Task description
Return, from the data that follows, each line that holds the word "frags".

Saved data entries:
%%

/-- R260, R264: MMAG's latch is complete once no row word is outstanding; the gang's oldest matrix instruction, its rows
moved, then performs its effect, its flags are ORed into %fpsr, its count falls, rows that the next one has read reach its
tile (R266), and what waits is tried again. R255, R262, R266, R267: the effects on tiles and accumulators. MZA clears its
accumulator, MLDT fills its tile from the latch, and an integer product adds to each cell, in groups of 32 and saturating
each sum to 36 bits, the products of A's row and B's column; each leaves every other tile, accumulator and register as it
was. When an instruction completes is an event's choice (log 1), or that of a later one that needs it done (log 10). -/
def Obligations.MatrixCompletion : Prop :=
  (∀ (s : State) (k : Nat) (o : Op) (mo : MatOp) (st : Nat) (g : Gang),
    smFind s.ops k = some o → o.kind = .mat mo st → smFind s.gangs o.gid = some g →
    o.todo = [] → o.resp = [] → o.bad = [] → o.parked = false →
    ((∃ tb acc b r, mo = .mmag tb acc b r) →
      exec (.mmagLatchComplete k) s = .next { s with ops := smPut s.ops k { o with latched := true } }) ∧
    ((gangMats s o.gid).head? = some k →
      let r := matEffect s o.gid g o mo
      let t := closeOp (r.1.adjGang o.gid fun g => { g with fpsr := g.fpsr ||| r.2 }) k
      let t' := releaseFrag (match (gangMats t o.gid).head? with | some n => landRows t n | none => t) o.gid o.entry k
      (((∃ tb acc b r, mo = .mmag tb acc b r) → o.latched = true) → exec (.matrixInstrComplete k) s = .next (redoAll t')) ∧
      (gangMats s o.gid = [k] → finishMats s o.gid = t'))) ∧
  (∀ (s : State) (gid : Nat) (g : Gang) (o : Op) (acc : Nat),
    ∃ g', matEffect s gid g o (.mza acc) = (s.setGang gid g', 0) ∧ { g' with acc := g.acc } = g ∧
      ∀ a, ∀ n < 1024, accCell g' a n = if a = acc then 0 else accCell g a n) ∧
  (∀ (s : State) (gid : Nat) (g : Gang) (o : Op) (t : Nat), o.rows = 0 → (∀ i < 2048, ∃ b, smFind o.latch i = some b) →
    List.Pairwise (fun a b => a.1 < b.1) o.latch → (∀ p ∈ o.latch, p.1 < 2048) →
    ∃ g', matEffect s gid g o (.mldt t) = (s.setGang gid g', 0) ∧ { g' with tile := g.tile } = g ∧
      ∀ a, ∀ i < 2048, tileByte g' a i = if a = t then smGet o.latch i 0 else tileByte g a i) ∧
  (∀ (g : Gang) (acc : Nat) (a b : Nat → Byte) (ta tb : Bool) (r : FmtRec),
    (r.fa = 0 ∨ r.fa = 4) → (r.fb = 0 ∨ r.fb = 4) → r.accm = 1 →
    let val := fun (signed : Bool) (x : Byte) => if signed then x.toInt else (x.toNat : Int)
    let av := fun i k => val (r.fa = 0) (a (if ta then k * 32 + i else i * 64 + k))
    let bv := fun j k => val (r.fb = 0) (b (if tb then k * 32 + j else j * 64 + k))
    let sat := fun v : Int => max (-(2 ^ 35)) (min (2 ^ 35 - 1) v)
    let group := fun i j n => ((List.range 32).map fun k => av i (32 * n + k) * bv j (32 * n + k)).sum
    let p := matProduct g acc a b ta tb r
    p.2 = 0 ∧ { p.1 with acc := g.acc } = g ∧
    (∀ i < 32, ∀ j < 32, accCell p.1 acc (i * 32 + j) =
      BitVec.ofInt 36 (sat (sat ((accCell g acc (i * 32 + j)).toInt + group i j 0) + group i j 1))) ∧
    (∀ x ≠ acc, ∀ n < 1024, accCell p.1 x n = accCell g x n))


/-! The frame of words that write registers only. -/

/-- R80, R84, R122, R147 to R155, R167 to R189: FRAME of the group arithmetic words and of the lane words of fixed latency.
The destination register holds the result; every other register and predicate, every other lane, every other gang and every
byte of memory is as it was, and %fpsr changes only for a floating word. -/
def Obligations.RegisterWordFrames : Prop :=
  ∀ (i : Instr) (s t : State) (u : Iss), Issues i s u → exec i s = .next t →
    (∀ gd d v, groupResult i u.g = some (gd, d, v) →
      ∃ g', t = moved u g' s ∧ { g' with g := u.g.g } = u.g ∧
        ∀ n, gReg g' n = if n = d.toNat ∧ guardQ u.g.q gd = true then v else gReg u.g n) ∧
    (∀ gd f, (laneResult i = some (gd, f) ∨ ∃ sub, floatResult i = some (gd, sub, f)) → trapped u (results u gd f) = 0 →
      ∃ g', t = moved u g' s ∧ { g' with v := u.g.v, p := u.g.p, fpsr := u.g.fpsr } = u.g ∧
        (laneResult i = some (gd, f) → g'.fpsr = u.g.fpsr) ∧
        (∀ o ∈ results u gd f, ∀ w ∈ o.2.wr, laneReg g' o.1 w.1 = w.2) ∧
        (∀ o ∈ results u gd f, ∀ w ∈ o.2.pw, w.1 < 7 → (predMask g' w.1).getLsbD o.1 = w.2) ∧
        (∀ l < 32, ∀ n, (∀ o ∈ results u gd f, o.1 = l → ∀ w ∈ o.2.wr, w.1 ≠ n) → laneReg g' l n = laneReg u.g l n) ∧
        (∀ l < 32, ∀ n, (∀ o ∈ results u gd f, o.1 = l → ∀ w ∈ o.2.pw, w.1 ≠ n) →
          (predMask g' n).getLsbD l = (predMask u.g n).getLsbD l)) ∧
    ((groupResult i u.g ≠ none ∨ laneResult i ≠ none) →
      (∀ a, readByte t.mem.frames a = readByte s.mem.frames a) ∧ ∀ k, k ≠ u.gid → smFind t.gangs k = smFind s.gangs k)

/-! Penumbra. -/

/-- R273 to R275, R282, R283: binding, stepping and waiting on ghost faces. A gang that binds an existing binding becomes
one of its participants and waits for step 0, or joins at the last committed step, once R37's checks pass for it too; it
waits for one that is ending, and takes GRID_DESCRIPTOR for a broken one, another P or one that is full; while the
descriptor's memory is not ready the word has issued, and waits with its operands (log 49); GSTEP counts one arrival for the
next step, unless that is committed already, and waits for it, going on at once where the step is committed and read; GWAIT
goes on, with an acquire at DEV scope, once every named face is fresh, and takes GRID_DESCRIPTOR in a gang that is not
bound, or bound to a broken binding. Which address a GRID_DESCRIPTOR record holds where no rule names one is the model's
(log 11). -/
def Obligations.PenumbraWords : Prop :=
  (∀ (s : State) (u : Iss) (gd : Guard), Issues (.gbindUn gd) s u → guardQ u.g.q gd = true →
    (u.g.bind = none → exec (.gbindUn gd) s = .next (moved u u.g s)) ∧
    (∀ k b, u.g.bind = some k → smFind s.binds k = some b →
      let rest := b.parts.filter (· ≠ u.gid)
      let faces : SMap Face := smMap (fun _ (f : Face) => if f.started then f else { f with st := .idle, strip := [] }) b.faces
      exec (.gbindUn gd) s = .next { moved u { u.g with bind := none, step := 0 } s with
        binds := smPut s.binds k (if rest ≠ [] then { b with parts := rest }
          else { b with parts := [], ending := true, faces := faces }) })) ∧
  (∀ (i : Instr) (s : State) (u : Iss) (gd : Guard) (x y : BitVec 6) (n : Nat),
    (i = .gbind gd x ∧ n = groupSize s u.g ∨ i = .gbindN gd x y ∧ n = (gReg u.g y.toNat).toNat) → Issues i s u →
    guardQ u.g.q gd = true →
    let va := gReg u.g x.toNat
    let tok := [9, u.gid, u.e]
    ((u.g.bind ≠ none ∨ va = 0 ∨ va.toNat % 128 ≠ 0 ∨ n = 0 ∨ (65535 < n ∧ n < 2 ^ 64)) →
      exec i s = .next (terminate s u.gid .gridDescriptor u.f.pc u.word 0 va)) ∧
    (u.g.bind = none → va ≠ 0 → va.toNat % 128 = 0 → 1 ≤ n → n ≤ 65535 →
      (∀ k b, List.find? (fun q : Nat × Binding => q.2.ctx == u.g.ctx && q.2.va == va) s.binds = some (k, b) →
        smFind s.binds k = some b →
        let s' := dropTok s tok
        let fits_ := b.p = n ∧ b.parts.length < n ∧ ownersOk s' u.g.ctx b = true
        (b.broken = false → b.ending = true →
          exec i s = .next (withFrag s' u.gid u.g u.e { u.f with st := .blocked, wait := .bind va n })) ∧
        ((b.broken = true ∨ b.ending = false ∧ ¬fits_) →
          exec i s = .next (terminate s' u.gid .gridDescriptor u.f.pc u.word 0 va)) ∧
        (b.broken = false → b.ending = false → fits_ →
          (b.steps = 0 → exec i s = .next (withFrag { s' with
              binds := smPut s.binds k { b with
                parts := b.parts ++ [u.gid], arrivals := smPut b.arrivals 0 (smGet b.arrivals 0 0 + 1) } }
            u.gid { u.g with bind := some k, step := 0 } u.e { u.f with st := .blocked, wait := .step k 0 })) ∧
          (b.steps ≠ 0 → exec i s = .next (withFrag
            (endRegion { s' with binds := smPut s.binds k { b with parts := b.parts ++ [u.gid] } } u.g)
            u.gid { u.g with bind := some k, step := b.steps - 1 } u.e { u.f.step with st := .ready, wait := .none })))) ∧
      (List.find? (fun q : Nat × Binding => q.2.ctx == u.g.ctx && q.2.va == va) s.binds = none →
        (List.filter (fun q : Nat × Binding => q.2.ctx == u.g.ctx) s.binds).length < 64 →
        (∀ s₁ d o, readGrid s u.g.ctx (clusterOf s u.g.wg) tok va.toNat = .ok s₁ d o →
          let s' := dropTok s₁ tok
          let b : Binding := ⟨u.g.ctx, u.g.ten, va, d, o, n, 0, [], [], [], [], 0, 0, false, 0, false, false, none,
            freeNumber s' u.g.ctx, s'.next⟩
          (ownersOk s' u.g.ctx b = true → secondBinding s' b = false → exec i s = .next (joinBinding { s' with
            binds := smPut s'.binds s'.next b, next := s'.next + 1 } s'.next u.gid u.e)) ∧
          ((ownersOk s' u.g.ctx b = false ∨ secondBinding s' b = true) →
            exec i s = .next (terminate s' u.gid .gridDescriptor u.f.pc u.word 0 va))) ∧
        (∀ s₁, readGrid s u.g.ctx (clusterOf s u.g.wg) tok va.toNat = .wait s₁ → exec i s = .next
          (s₁.adjFrag u.gid u.e fun f => { f with st := .blocked, wait := .redo i [va, BitVec.ofNat 64 n] })) ∧
        (∀ s₁ c a, readGrid s u.g.ctx (clusterOf s u.g.wg) tok va.toNat = .fault s₁ c a false →
          exec i s = .next (terminate (dropTok s₁ tok) u.gid c u.f.pc u.word 0 (BitVec.ofNat 64 a))) ∧
        (∀ s₁ c a, readGrid s u.g.ctx (clusterOf s u.g.wg) tok va.toNat = .fault s₁ c a true →
          exec i s = .next (park (dropTok s₁ tok) u.gid u.e c (.redo i [va, BitVec.ofNat 64 n]) u.f.pc u.word 0
            (BitVec.ofNat 64 a)))))) ∧
  (∀ (s : State) (u : Iss) (gd : Guard) (x : BitVec 6), Issues (.gstep gd x) s u → guardQ u.g.q gd = true →
    let t := (gReg u.g x.toNat).toNat
    (List.length u.g.frags ≠ 1 →
      exec (.gstep gd x) s = .next (terminate s u.gid .illegalConvergence u.f.pc u.word 0 0)) ∧
    (List.length u.g.frags = 1 → u.g.bind = none →
      exec (.gstep gd x) s = .next (terminate s u.gid .gridDescriptor u.f.pc u.word 0 0)) ∧
    (∀ k b, List.length u.g.frags = 1 → u.g.bind = some k → smFind s.binds k = some b → b.broken = false → b.bad = none →
      (t = u.g.step + 1 → t < 2 ^ 63 → exec (.gstep gd x) s = .next (wakeSteps (withFrag
        { s with
          binds := (smPut s.binds k
            (if t < b.steps then b else { b with arrivals := smPut b.arrivals t (smGet b.arrivals t 0 + 1) })) }
        u.gid { u.g with step := t } u.e { u.f with st := .blocked, wait := .step k t }) k)) ∧
      (t = u.g.step + 1 → t < b.steps → t < 2 ^ 63 → roundRead b (t / dDepth b.desc) = true → u.g.ending = none →
        s.gangs.Pairwise (fun a b => a.1 < b.1) → ∃ t' g', exec (.gstep gd x) s = .next t' ∧
          smFind t'.gangs u.gid = some g' ∧ g'.step = t ∧ g'.frags = [(u.e, { u.f.step with st := .ready, wait := .none })]) ∧
      (t ≠ u.g.step + 1 → exec (.gstep gd x) s = .next (terminate s u.gid .gridDescriptor u.f.pc u.word 0 b.va)))) ∧
  (∀ (s : State) (u : Iss) (gd : Guard) (x y : BitVec 6) (z : BitVec 3) (k : Nat) (b : Binding),
    guardQ u.g.q gd = true → u.g.bind = some k → smFind s.binds k = some b → b.broken = false →
    let t := (gReg u.g x.toNat).toNat % 2 ^ 63
    let m := (gReg u.g y.toNat).toNat
    let named := (wideFaces b.desc).filter m.testBit
    let kept := b.steps = 0 ∨ (b.steps - 1) / dDepth b.desc ≤ t / dDepth b.desc
    let s' := acquireAt s u.g.core 3
    m < 64 →
    (kept → (∀ j ∈ named, faceFresh b j t = true) →
      (Issues (.gwait gd x y) s u → exec (.gwait gd x y) s =
        .next (withFrag s' u.gid u.g u.e { u.f.step with st := .ready, wait := .none })) ∧
      (Issues (.gwaitTry gd x y z) s u → exec (.gwaitTry gd x y z) s = .next (moved u (setQReg u.g z.toNat true) s'))) ∧
    (∀ j, kept → named.find? (fun j => !faceFresh b j t) = some j →
      (Issues (.gwait gd x y) s u → dFault b.desc = false → exec (.gwait gd x y) s =
        .next (withFrag s u.gid u.g u.e { u.f with st := .blocked, wait := .faces t m (s.now + 1000 * dTmo b.desc) k })) ∧
      (Issues (.gwait gd x y) s u → dFault b.desc = true →
        exec (.gwait gd x y) s = .next (facesPark s b u.gid u.e t m j)) ∧
      (Issues (.gwaitTry gd x y z) s u → exec (.gwaitTry gd x y z) s = .next (moved u (setQReg u.g z.toNat false) s)))) ∧
  (∀ (i : Instr) (s : State) (u : Iss) (gd : Guard) (x y : BitVec 6) (z : BitVec 3), guardQ u.g.q gd = true →
    (i = .gwait gd x y ∨ i = .gwaitTry gd x y z) → Issues i s u →
    let m := (gReg u.g y.toNat).toNat
    (64 ≤ m → exec i s = .next (terminate s u.gid .illegalInstr u.f.pc u.word 0 0)) ∧
    (m < 64 → u.g.bind = none → exec i s = .next (terminate s u.gid .gridDescriptor u.f.pc u.word 0 0)) ∧
    (∀ k b, m < 64 → u.g.bind = some k → smFind s.binds k = some b → b.broken = true →
      exec i s = .next (terminate s u.gid .gridDescriptor u.f.pc u.word 0 b.va)))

%%

Solved problem
    (List.length u.g.frags ≠ 1 →
    (List.length u.g.frags = 1 → u.g.bind = none →
    (∀ k b, List.length u.g.frags = 1 → u.g.bind = some k → smFind s.binds k = some b → b.broken = false → b.bad = none →
          smFind t'.gangs u.gid = some g' ∧ g'.step = t ∧ g'.frags = [(u.e, { u.f.step with st := .ready, wait := .none })]) ∧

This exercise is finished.